The data Block Start

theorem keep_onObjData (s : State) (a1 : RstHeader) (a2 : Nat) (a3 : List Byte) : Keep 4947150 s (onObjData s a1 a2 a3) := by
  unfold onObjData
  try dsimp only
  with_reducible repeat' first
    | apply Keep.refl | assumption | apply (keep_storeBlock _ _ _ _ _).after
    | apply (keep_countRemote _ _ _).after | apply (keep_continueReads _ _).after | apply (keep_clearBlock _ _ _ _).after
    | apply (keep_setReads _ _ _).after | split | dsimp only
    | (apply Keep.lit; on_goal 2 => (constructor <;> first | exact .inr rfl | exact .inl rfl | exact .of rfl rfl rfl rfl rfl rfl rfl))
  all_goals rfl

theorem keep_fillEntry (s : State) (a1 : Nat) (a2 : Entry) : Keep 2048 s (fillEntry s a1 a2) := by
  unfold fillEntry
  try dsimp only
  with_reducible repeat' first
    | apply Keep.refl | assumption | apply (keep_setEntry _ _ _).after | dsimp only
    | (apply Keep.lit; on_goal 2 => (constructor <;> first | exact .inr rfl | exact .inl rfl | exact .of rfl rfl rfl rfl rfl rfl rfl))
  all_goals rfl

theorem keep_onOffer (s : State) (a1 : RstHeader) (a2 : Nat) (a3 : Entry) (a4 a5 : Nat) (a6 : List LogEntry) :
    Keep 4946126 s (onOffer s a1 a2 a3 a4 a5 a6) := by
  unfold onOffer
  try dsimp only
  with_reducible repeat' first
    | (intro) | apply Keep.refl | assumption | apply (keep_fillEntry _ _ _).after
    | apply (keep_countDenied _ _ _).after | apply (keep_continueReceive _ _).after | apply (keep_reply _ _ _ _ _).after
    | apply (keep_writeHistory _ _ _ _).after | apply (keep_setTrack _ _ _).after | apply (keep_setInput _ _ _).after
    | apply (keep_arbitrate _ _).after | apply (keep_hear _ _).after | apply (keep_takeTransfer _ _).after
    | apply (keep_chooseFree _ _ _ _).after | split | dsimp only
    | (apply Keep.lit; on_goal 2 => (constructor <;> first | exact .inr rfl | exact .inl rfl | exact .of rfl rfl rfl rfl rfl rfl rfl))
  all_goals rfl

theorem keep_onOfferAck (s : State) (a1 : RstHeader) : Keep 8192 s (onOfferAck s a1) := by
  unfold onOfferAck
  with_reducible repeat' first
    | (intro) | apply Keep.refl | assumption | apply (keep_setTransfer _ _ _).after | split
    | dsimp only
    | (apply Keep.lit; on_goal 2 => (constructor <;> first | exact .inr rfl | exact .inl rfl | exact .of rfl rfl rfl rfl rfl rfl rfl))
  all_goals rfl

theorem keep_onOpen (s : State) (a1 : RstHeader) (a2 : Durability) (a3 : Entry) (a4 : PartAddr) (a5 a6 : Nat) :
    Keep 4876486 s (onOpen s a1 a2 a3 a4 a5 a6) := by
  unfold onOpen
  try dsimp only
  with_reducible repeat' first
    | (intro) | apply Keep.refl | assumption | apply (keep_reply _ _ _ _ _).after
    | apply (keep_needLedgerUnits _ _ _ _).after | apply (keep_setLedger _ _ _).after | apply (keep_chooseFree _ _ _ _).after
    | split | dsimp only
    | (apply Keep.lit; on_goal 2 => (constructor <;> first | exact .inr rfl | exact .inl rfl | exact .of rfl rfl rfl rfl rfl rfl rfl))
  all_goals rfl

The data Block End
The data Block Start

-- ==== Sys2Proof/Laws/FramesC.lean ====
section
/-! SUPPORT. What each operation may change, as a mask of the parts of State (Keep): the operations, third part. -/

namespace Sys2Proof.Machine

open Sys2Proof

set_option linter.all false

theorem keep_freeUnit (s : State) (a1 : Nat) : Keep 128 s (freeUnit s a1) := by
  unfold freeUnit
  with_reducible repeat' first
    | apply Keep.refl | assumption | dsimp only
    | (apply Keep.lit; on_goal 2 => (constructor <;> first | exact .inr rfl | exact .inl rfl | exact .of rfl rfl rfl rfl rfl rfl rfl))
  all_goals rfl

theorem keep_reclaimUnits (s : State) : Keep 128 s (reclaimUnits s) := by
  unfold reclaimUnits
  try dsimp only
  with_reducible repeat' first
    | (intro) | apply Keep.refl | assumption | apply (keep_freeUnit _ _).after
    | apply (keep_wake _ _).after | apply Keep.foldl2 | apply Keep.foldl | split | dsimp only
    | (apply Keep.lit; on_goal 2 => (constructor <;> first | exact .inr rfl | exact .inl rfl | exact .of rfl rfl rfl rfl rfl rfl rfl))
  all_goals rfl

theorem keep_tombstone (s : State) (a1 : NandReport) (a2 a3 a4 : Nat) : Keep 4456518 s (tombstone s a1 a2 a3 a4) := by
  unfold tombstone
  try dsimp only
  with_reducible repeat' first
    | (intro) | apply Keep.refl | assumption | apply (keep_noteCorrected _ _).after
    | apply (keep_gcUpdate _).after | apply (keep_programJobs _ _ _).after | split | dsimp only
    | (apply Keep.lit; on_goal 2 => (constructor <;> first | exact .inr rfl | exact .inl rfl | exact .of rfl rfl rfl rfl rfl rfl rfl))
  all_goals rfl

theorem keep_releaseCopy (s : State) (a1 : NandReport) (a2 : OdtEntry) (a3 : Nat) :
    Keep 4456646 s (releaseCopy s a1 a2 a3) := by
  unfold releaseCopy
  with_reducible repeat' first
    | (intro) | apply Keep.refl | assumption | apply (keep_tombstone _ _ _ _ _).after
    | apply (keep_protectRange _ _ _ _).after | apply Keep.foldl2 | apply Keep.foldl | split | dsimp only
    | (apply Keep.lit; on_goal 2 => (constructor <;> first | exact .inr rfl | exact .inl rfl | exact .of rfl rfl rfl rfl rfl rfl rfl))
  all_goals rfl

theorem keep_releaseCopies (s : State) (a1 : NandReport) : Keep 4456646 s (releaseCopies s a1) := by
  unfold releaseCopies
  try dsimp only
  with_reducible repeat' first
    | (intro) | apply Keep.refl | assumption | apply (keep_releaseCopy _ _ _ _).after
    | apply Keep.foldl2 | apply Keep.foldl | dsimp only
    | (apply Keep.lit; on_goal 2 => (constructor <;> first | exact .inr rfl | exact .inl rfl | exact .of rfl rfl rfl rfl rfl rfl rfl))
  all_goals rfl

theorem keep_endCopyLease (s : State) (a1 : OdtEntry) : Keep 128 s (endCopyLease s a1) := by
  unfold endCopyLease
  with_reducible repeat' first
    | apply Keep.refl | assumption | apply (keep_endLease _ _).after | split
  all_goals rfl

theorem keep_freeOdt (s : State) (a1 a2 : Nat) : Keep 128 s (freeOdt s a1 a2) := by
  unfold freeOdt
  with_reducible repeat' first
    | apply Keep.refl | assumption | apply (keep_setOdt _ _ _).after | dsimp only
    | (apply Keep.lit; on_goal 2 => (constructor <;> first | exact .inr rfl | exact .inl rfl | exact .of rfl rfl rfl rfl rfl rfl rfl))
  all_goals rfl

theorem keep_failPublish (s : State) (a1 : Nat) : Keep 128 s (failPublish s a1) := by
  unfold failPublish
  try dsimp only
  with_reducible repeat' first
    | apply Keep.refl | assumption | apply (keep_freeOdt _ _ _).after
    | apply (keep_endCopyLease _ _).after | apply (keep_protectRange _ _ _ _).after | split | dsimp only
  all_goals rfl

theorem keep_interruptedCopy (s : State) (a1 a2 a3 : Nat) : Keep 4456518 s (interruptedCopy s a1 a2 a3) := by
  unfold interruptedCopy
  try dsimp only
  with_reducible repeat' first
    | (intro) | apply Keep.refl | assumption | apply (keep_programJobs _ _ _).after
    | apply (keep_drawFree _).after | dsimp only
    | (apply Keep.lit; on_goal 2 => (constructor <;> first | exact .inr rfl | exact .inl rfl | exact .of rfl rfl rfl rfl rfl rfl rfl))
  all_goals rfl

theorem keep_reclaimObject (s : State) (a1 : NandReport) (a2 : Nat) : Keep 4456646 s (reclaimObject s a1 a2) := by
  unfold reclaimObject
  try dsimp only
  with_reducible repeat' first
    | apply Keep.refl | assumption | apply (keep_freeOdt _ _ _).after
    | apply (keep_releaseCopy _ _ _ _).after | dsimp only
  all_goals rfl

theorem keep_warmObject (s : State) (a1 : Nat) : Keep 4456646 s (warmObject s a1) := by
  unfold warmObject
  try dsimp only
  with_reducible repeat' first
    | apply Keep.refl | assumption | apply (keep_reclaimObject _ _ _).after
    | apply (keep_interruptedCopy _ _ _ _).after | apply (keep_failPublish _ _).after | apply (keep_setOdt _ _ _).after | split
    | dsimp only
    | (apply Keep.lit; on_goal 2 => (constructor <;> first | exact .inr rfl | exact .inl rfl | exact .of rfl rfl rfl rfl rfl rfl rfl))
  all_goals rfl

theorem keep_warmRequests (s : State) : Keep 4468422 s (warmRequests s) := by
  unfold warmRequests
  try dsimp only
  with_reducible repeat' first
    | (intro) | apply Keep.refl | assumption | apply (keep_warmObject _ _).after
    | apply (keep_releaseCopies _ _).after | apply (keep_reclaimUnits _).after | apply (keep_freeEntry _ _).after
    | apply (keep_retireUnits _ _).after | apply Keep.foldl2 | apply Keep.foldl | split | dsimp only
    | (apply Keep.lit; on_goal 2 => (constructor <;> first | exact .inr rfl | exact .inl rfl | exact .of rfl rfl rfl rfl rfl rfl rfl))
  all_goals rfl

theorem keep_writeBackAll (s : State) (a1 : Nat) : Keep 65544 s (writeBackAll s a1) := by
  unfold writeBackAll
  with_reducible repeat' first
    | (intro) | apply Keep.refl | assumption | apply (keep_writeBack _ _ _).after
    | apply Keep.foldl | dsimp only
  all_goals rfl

The data Block End

Reproduce exactly, and only, the part of the listing above that begins at the line with "theorem keep_onObjData (s" and goes on through the line with "(keep_clearBlock _ _ _ _).after".

◆ Output of the exercise ◆
theorem keep_onObjData (s : State) (a1 : RstHeader) (a2 : Nat) (a3 : List Byte) : Keep 4947150 s (onObjData s a1 a2 a3) := by
  unfold onObjData
  try dsimp only
  with_reducible repeat' first
    | apply Keep.refl | assumption | apply (keep_storeBlock _ _ _ _ _).after
    | apply (keep_countRemote _ _ _).after | apply (keep_continueReads _ _).after | apply (keep_clearBlock _ _ _ _).after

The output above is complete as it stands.